I'm not sorry that I have a voice, a vagina, a menstrual cycle, nipples that are supposedly pornographic (versus the same nipples located on a man's chest), or any other womanly bits that you find confusing or threatening. I'm not sorry that I refuse to behave in a ladylike fashion, to stay within my prescribed lane, to be seen and not heard like a good girl. I'm not sorry that society didn't make a space for me, so I made my own. I'm not sorry for inviting so many other women to join me here, and for making one hell of a ruckus in our hard-won space. I'm not sorry for overturning the patriarchal apple cart. (I'm really not sorry for that one.)


I'm not sorry, and I'm inviting you to join me in this space. In fact, I'm challenging you to meet me here. For the love of all that's holy, stop saying I'm sorry. Strike that two word curse from your vocabulary. Encourage your friends, your sisters, your mothers and aunties and cousins, to do the same. Just. Stop. Being. Sorry. Already! You can have questions, needs, desires, and opinions. You can take up space, time, and energy. You can expand, demand, and reprimand. You exist, and that's no accident. Stop acting like it is!

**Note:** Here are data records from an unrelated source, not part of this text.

-- ==== Sys2Proof/Laws/Codec.lean ====
section
/-! SUPPORT. The CRC engine byte by byte, and the parts of a packet. -/

namespace Sys2Proof.Machine

@[simp] theorem crc16_nil (table : Vector Value 256) : crc16 table [] = Config.crcInit := rfl

/-- One more byte is one more step (R65). -/
theorem crc16_append_singleton (table : Vector Value 256) (bytes : List Byte) (b : Byte) :
    crc16 table (bytes ++ [b]) = crcStep table (crc16 table bytes) b := by
  simp [crc16]

/-- The engine may be run incrementally (R65). -/
theorem crc16_append (table : Vector Value 256) (a b : List Byte) :
    crc16 table (a ++ b) = b.foldl (crcStep table) (crc16 table a) := by
  simp [crc16]

theorem hiByte_eq_shift (v : Value) : hiByte v = (v >>> (8 : Nat)).setWidth 8 := by
  refine BitVec.eq_of_getLsbD_eq fun i hi => ?_
  simp [hiByte, hi]

theorem loByte_eq_setWidth (v : Value) : loByte v = v.setWidth 8 := by
  refine BitVec.eq_of_getLsbD_eq fun i hi => ?_
  simp [loByte, hi]

theorem toNat_joinBytes (h l : Byte) : (joinBytes h l).toNat = h.toNat * 256 + l.toNat := by
  have : (joinBytes h l).toNat = h.toNat <<< 8 ||| l.toNat := BitVec.toNat_append h l
  rw [this, Nat.shiftLeft_eq, ← Nat.shiftLeft_eq, ← Nat.shiftLeft_add_eq_or_of_lt l.isLt, Nat.shiftLeft_eq]

/-- Two checksum bytes are a checksum's bytes exactly when they are its big-endian number. -/
theorem valueBytes_eq_iff (v : Value) (c1 c2 : Byte) : [c1, c2] = valueBytes v ↔ v.toNat = c1.toNat * 256 + c2.toNat := by
  constructor
  · intro h
    simp only [valueBytes, List.cons.injEq, and_true] at h
    rw [h.1, h.2, ← toNat_joinBytes, joinBytes_hiByte_loByte]
  · intro h
    have : v = joinBytes c1 c2 := BitVec.eq_of_toNat_eq (by rw [h, toNat_joinBytes])
    simp [this, valueBytes]

@[simp] theorem packetBody_length (c : LinkConfig) (addr : Byte) (es : List Entry) :
    (packetBody c addr es).length = 3 + 3 * es.length := by
  simp [packetBody]; omega

@[simp] theorem encodePacket_length (c : LinkConfig) (addr : Byte) (es : List Entry) :
    (encodePacket c addr es).length = 5 + 3 * es.length := by
  simp [encodePacket]; omega

theorem checksumMatches_append (c : LinkConfig) (covered : List Byte) (c1 c2 : Byte) :
    checksumMatches c (covered ++ [c1, c2]) = true ↔ (crc16 c.crcTable covered).toNat = c1.toNat * 256 + c2.toNat := by
  simp [checksumMatches, valueBytes_eq_iff]

theorem payloadOf_packet (h a m c1 c2 : Byte) (payload : List Byte) :
    payloadOf (h :: a :: (payload ++ [m, c1, c2])) = payload := by
  simp [payloadOf]

/-- DECODE of at least five bytes, its last two apart (R76, R77). -/
theorem decodePacket_append (c : LinkConfig) (covered : List Byte) (c1 c2 : Byte) (h : 3 ≤ covered.length) :
    decodePacket c (covered ++ [c1, c2]) =
      if (crc16 c.crcTable covered).toNat = c1.toNat * 256 + c2.toNat
      then .ok (entriesOf (payloadOf (covered ++ [c1, c2]))) else .checksumMismatch := by
  have hl : ¬ (covered ++ [c1, c2]).length < Config.minPkt := by simp [Config.minPkt]; omega
  unfold decodePacket
  rw [if_neg hl]
  by_cases hc : (crc16 c.crcTable covered).toNat = c1.toNat * 256 + c2.toNat
  · rw [if_pos hc, if_pos ((checksumMatches_append c covered c1 c2).mpr hc)]
  · rw [if_neg hc, if_neg (fun h => hc ((checksumMatches_append c covered c1 c2).mp h))]

/-- An encoded packet is its covered bytes and two bytes that are their checksum. -/
theorem encodePacket_eq (c : LinkConfig) (addr : Byte) (es : List Entry) :
    encodePacket c addr es = packetBody c addr es ++
      [hiByte (crc16 c.crcTable (packetBody c addr es)), loByte (crc16 c.crcTable (packetBody c addr es))] := rfl

/-- An encoded packet after its header and address. -/
theorem encodePacket_eq_cons (c : LinkConfig) (addr : Byte) (es : List Entry) :
    encodePacket c addr es = c.header :: addr :: (payloadBytes es ++
      [c.terminator, hiByte (crc16 c.crcTable (packetBody c addr es)), loByte (crc16 c.crcTable (packetBody c addr es))]) := by
  simp [encodePacket_eq, packetBody]

end Sys2Proof.Machine
end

Stop being sorry, for everything you do and everything you are. And while we're at it, let's reclaim the power of a true apology, shall we? I'm sorry is so 1999's Robert Downey Junior. Once you've become accustomed to taking up space, asking questions, and having feelings, go ahead and burn your Get Out of Jail Free card. When you fuck up, own it. Don't toss out those weak words you've been programmed to provide, without thought or intention. When you truly feel regret, when you have wronged another human (or yourself), when you want to apologize not out of habit or from a sense of cultural pressure, but because you honestly wish to atone, use a new two-word sentence: I apologize.


Treat these two words with the reverence they deserve. Don't go throwing them out everywhere, for any minor or assumed transgression. We're not creating a new version of I'm sorry here. We're resurrecting a lost art, honoring one of the deepest expressions of personal power. I'm sorry is chocolate flavored candy: cheap and waxy, easy to find and just as easy to forget. I apologize should feel like dark Belgian chocolate: rich and to be consumed sparingly, at just the right moment; a nuanced experience that lingers.


I'm not sorry, but I do apologize. I apologize when I am wrong, when I am responsible for a mistake, when I have learned and know better. I hold this sentence like the jewel it is, nestled in my crown. I'm not afraid to use it, but I never use it out of fear. And I'm not sorry about that, either.